##### Record excerpts
-- ==== Sys2Proof/Machine/Distribution.lean ====
section
/-! DEFINITION. Distribution (18_model_distribution.md): manifests, shards on their lanes and on the wire, base epochs and
their windows. -/

namespace Sys2Proof.Machine

/-! ### Manifests (R311, R312) -/

/-- SHARD_COUNT. -/
def Manifest.shards (m : Manifest) : Nat := fieldAt m.bytes 16 4
/-- IMAGE_BYTES. -/
def Manifest.image (m : Manifest) : Nat := fieldAt m.bytes 8 8
/-- OFFSET of shard i. -/
def Manifest.offset (m : Manifest) (i : Nat) : Nat := fieldAt m.bytes (128 + 48 * i) 8
/-- LENGTH of shard i. -/
def Manifest.length (m : Manifest) (i : Nat) : Nat := fieldAt m.bytes (128 + 48 * i + 8) 4
/-- DIGEST of shard i. -/
def Manifest.shardDigest (m : Manifest) (i : Nat) : List Byte := (m.bytes.drop (128 + 48 * i + 16)).take 32
/-- Bits [29:0] of MANIFEST_DIGEST. -/
def Manifest.low (m : Manifest) : Nat := fieldAt m.digest 0 4 % 2 ^ 30

/-- The structure that R311 asks of a manifest in a descriptor of `have'` bytes. -/
def manifestOk (bs : List Byte) (have' : Nat) : Bool :=
  let n := fieldAt bs 16 4
  let image := fieldAt bs 8 8
  let off (i : Nat) : Nat := fieldAt bs (128 + 48 * i) 8
  let len (i : Nat) : Nat := fieldAt bs (128 + 48 * i + 8) 4
  decide (bs.take 4 = ascii "KVMF") && decide (fieldAt bs 4 2 = 1) && decide (fieldAt bs 6 2 = 0) && decide (65536 ≤ image) &&
    decide (image ≤ 2 ^ 41) && decide (1 ≤ n) && decide (n ≤ 65536) && decide (have' = 128 + 48 * n) && decide (fieldAt bs 20 4 = 0) &&
    ((bs.drop 64).take 64).all (· = 0) &&
    (List.range n).all fun i =>
      decide (off i % 65536 = 0) && (decide (i = 0) || decide (off (i - 1) + len (i - 1) < off i)) && decide (1 ≤ len i) &&
        decide (len i ≤ 2 ^ 30) && decide (off i + len i ≤ image) && decide (fieldAt bs (128 + 48 * i + 12) 4 = 0)

/-- A value of the configuration store's copy (R375). -/
def State.storeKey (s : State) (k : Nat) : Option (List Byte) := Kv.get k s.boot.store

/-- The value in force of a key that takes effect at a reset (R375). -/
def State.forceKey (s : State) (k : Nat) : Option (List Byte) := Kv.get k s.boot.inForce

/-- Claim n FREE HBM4 frames as RESERVED; which ones is open (assumption 16). -/
def State.claimStore (s : State) : Nat → Option (List Nat × State)
  | 0 => some ([], s)
  | n + 1 =>
    let taken (f : Nat) : Bool := decide (s.ownerOf (f * 65536) ≠ none) || decide (f ∈ s.mem.filling)
    match freshNumber s 24 0 (hbmSize / 65536) taken with
    | (none, _) => none
    | (some f, s) =>
      (({ s with mem := { s.mem with owners := Kv.set f .reserved s.mem.owners } } : State).claimStore n).map fun x => (f :: x.1, x.2)

/-- Write bytes over a list of frames. -/
def State.fillFrames (s : State) (fs : List Nat) (bs : List Byte) : State :=
  (fs.zip (chunksOf 65536 (fs.length + 1) bs)).foldl (fun s x => s.updMem fun m => m.engineWrite (x.1 * 65536) x.2) s

/-- Check MANIFEST_LOAD (R197). -/
def State.checkManifestLoad (s : State) (n : Nat) (p : Packet) : Check := do
  let _ ← s.needDesc n (p.at 64 4) 64 false
  let sg ← s.needDesc n (p.at 68 4) 68 false
  ensure (decide (sg.extent = 7856)) (badField 68)
  ensure (decide (p.at 72 1 < 16) && (s.storeKey (0x20 + p.at 72 1)).isSome) (badField 72)
  zeroBytes p 73 79

/-- MANIFEST_LOAD: copy, signature, structure, number (R312). -/
def execManifestLoad (p : Packet) (s : State) : Host.Outcome State Fault Refusal :=
  .next (s.forOp p 0x0901 (s.runMgmt p clsVerify 9 (fun s c _ => s.checkManifestLoad (c.view s).ctx p) (fun s c => [s.ioOf c 64 false, s.ioOf c 68 false]) fun s c _ => do
    let v := c.view s
    let d ← s.needDesc v.ctx (p.at 64 4) 64 false
    let sg ← s.needDesc v.ctx (p.at 68 4) 68 false
    let bs := s.descBytes v d
    let digest := sha256 bs
    let signed : Check := ensure (Config.slhVerify ((s.storeKey (0x20 + p.at 72 1)).getD []) bs (s.descBytes v sg)) (.fail .signatureInvalid 68)
    match s.manifests.find? fun e => decide (e.2.owner = some v.ctx) && decide (e.2.digest = digest) with
    | some e =>
      signed
      return (s, some (Ending.ok e.1 e.2.shards))
    | none =>
      ensure (decide (s.manifests.length < 256)) (.fail .noResource 64)
      match s.claimStore (ceilDiv bs.length 65536) with
      | none => .error (.fail .noResource 64)
      | some (fs, s1) =>
        signed
        ensure (manifestOk bs d.extent) (badField 64)
        let m : Manifest := { owner := some v.ctx, publisher := p.at 72 1, bytes := bs, digest := digest, frames := fs, verified := [], receives := [], discards := 0 }
        ensure (!(s.manifests.any fun e => decide (e.2.owner = some v.ctx) && decide (e.2.low = m.low))) (badField 64)
        match freshNumber s1 8 0 256 (fun k => Kv.has k s1.manifests) with
        | (none, _) => .error (.fail .noResource 64)
        | (some k, s2) => return ({ (s2.fillFrames fs bs) with manifests := Kv.set k m s2.manifests }, some (Ending.ok k m.shards))))

/-- The manifest that a command names (R312). -/
def State.needManifest (s : State) (n k : Nat) : Except Ending Manifest :=
  match Kv.get k s.manifests with
  | none => .error (badField 64)
  | some m => if m.owner = some n then .ok m else .error (.fail .accessDenied 64)

/-- Unload a manifest: its store frames are zero-filled and freed (R312). -/
def State.unloadManifest (s : State) (k : Nat) : State :=
  match Kv.get k s.manifests with
  | none => s
  | some m => { (s.releaseFrames m.frames).1 with manifests := Kv.del k s.manifests }

/-! ### Shard commands (R313 to R317) -/

/-- Bytes of a piece. -/
def pieceSize : Nat := 4194304

/-- The TAG of a piece or a trailer (R313). -/
def shardTag (m : Manifest) (shard piece : Nat) (trailer : Bool) : Nat :=
  0xA * 2 ^ 60 + shard * 2 ^ 44 + piece * 2 ^ 36 + b2n trailer * 2 ^ 35 + m.low

/-- A trailer's 64 bytes. -/
def trailerBytes (good : Bool) (digest : List Byte) : List Byte := leBytes 1 (b2n (!good)) ++ zeros 31 ++ digest

/-- A queue pair that distribution may hold: connected, of the context, held by no group and no ledger (R314, R324). -/
def State.needShardQp (s : State) (n k detail : Nat) : Check := do
  let q ← s.needQp n k detail
  ensure ((s.groupOf n k).isNone && !s.keepQp n k) (.fail .accessDenied detail)
  ensure (decide (q.state = .connected)) (badField detail)

/-- Check SHARD_SEND (R197, R314). -/
def State.checkShardSend (s : State) (n : Nat) (p : Packet) : Check := do
  let m ← s.needManifest n (p.at 64 2)
  zeroBytes p 66 67
  ensure (decide (p.at 68 4 < m.shards)) (badField 68)
  s.needShardQp n (p.at 72 4) 72
  let d ← s.needDesc n (p.at 76 4) 76 false
  ensure (decide (d.layout = 0) && decide (d.extent = m.length (p.at 68 4))) (badField 76)

/-- Does a descriptor's memory lie in HBM4, the DDR tier or host memory. -/
def State.notInPlates (s : State) (v : View) (d : Desc) : Bool :=
  d.ranges.all fun r => (pagesOf r.1 r.2).all fun a => match s.paOf v.ctx v.bound a with
    | some p => (match s.region p with
      | .hbm _ | .ddr | .host => true
      | _ => false)
    | none => true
##########
Task directions:
Copy out the range of lines above starting at the line with "def Manifest.low (m" and ending at the line with "(fs.zip (chunksOf 65536", exactly and including both.

Result for this task:
def Manifest.low (m : Manifest) : Nat := fieldAt m.digest 0 4 % 2 ^ 30

/-- The structure that R311 asks of a manifest in a descriptor of `have'` bytes. -/
def manifestOk (bs : List Byte) (have' : Nat) : Bool :=
  let n := fieldAt bs 16 4
  let image := fieldAt bs 8 8
  let off (i : Nat) : Nat := fieldAt bs (128 + 48 * i) 8
  let len (i : Nat) : Nat := fieldAt bs (128 + 48 * i + 8) 4
  decide (bs.take 4 = ascii "KVMF") && decide (fieldAt bs 4 2 = 1) && decide (fieldAt bs 6 2 = 0) && decide (65536 ≤ image) &&
    decide (image ≤ 2 ^ 41) && decide (1 ≤ n) && decide (n ≤ 65536) && decide (have' = 128 + 48 * n) && decide (fieldAt bs 20 4 = 0) &&
    ((bs.drop 64).take 64).all (· = 0) &&
    (List.range n).all fun i =>
      decide (off i % 65536 = 0) && (decide (i = 0) || decide (off (i - 1) + len (i - 1) < off i)) && decide (1 ≤ len i) &&
        decide (len i ≤ 2 ^ 30) && decide (off i + len i ≤ image) && decide (fieldAt bs (128 + 48 * i + 12) 4 = 0)

/-- A value of the configuration store's copy (R375). -/
def State.storeKey (s : State) (k : Nat) : Option (List Byte) := Kv.get k s.boot.store

/-- The value in force of a key that takes effect at a reset (R375). -/
def State.forceKey (s : State) (k : Nat) : Option (List Byte) := Kv.get k s.boot.inForce

/-- Claim n FREE HBM4 frames as RESERVED; which ones is open (assumption 16). -/
def State.claimStore (s : State) : Nat → Option (List Nat × State)
  | 0 => some ([], s)
  | n + 1 =>
    let taken (f : Nat) : Bool := decide (s.ownerOf (f * 65536) ≠ none) || decide (f ∈ s.mem.filling)
    match freshNumber s 24 0 (hbmSize / 65536) taken with
    | (none, _) => none
    | (some f, s) =>
      (({ s with mem := { s.mem with owners := Kv.set f .reserved s.mem.owners } } : State).claimStore n).map fun x => (f :: x.1, x.2)

/-- Write bytes over a list of frames. -/
def State.fillFrames (s : State) (fs : List Nat) (bs : List Byte) : State :=
  (fs.zip (chunksOf 65536 (fs.length + 1) bs)).foldl (fun s x => s.updMem fun m => m.engineWrite (x.1 * 65536) x.2) s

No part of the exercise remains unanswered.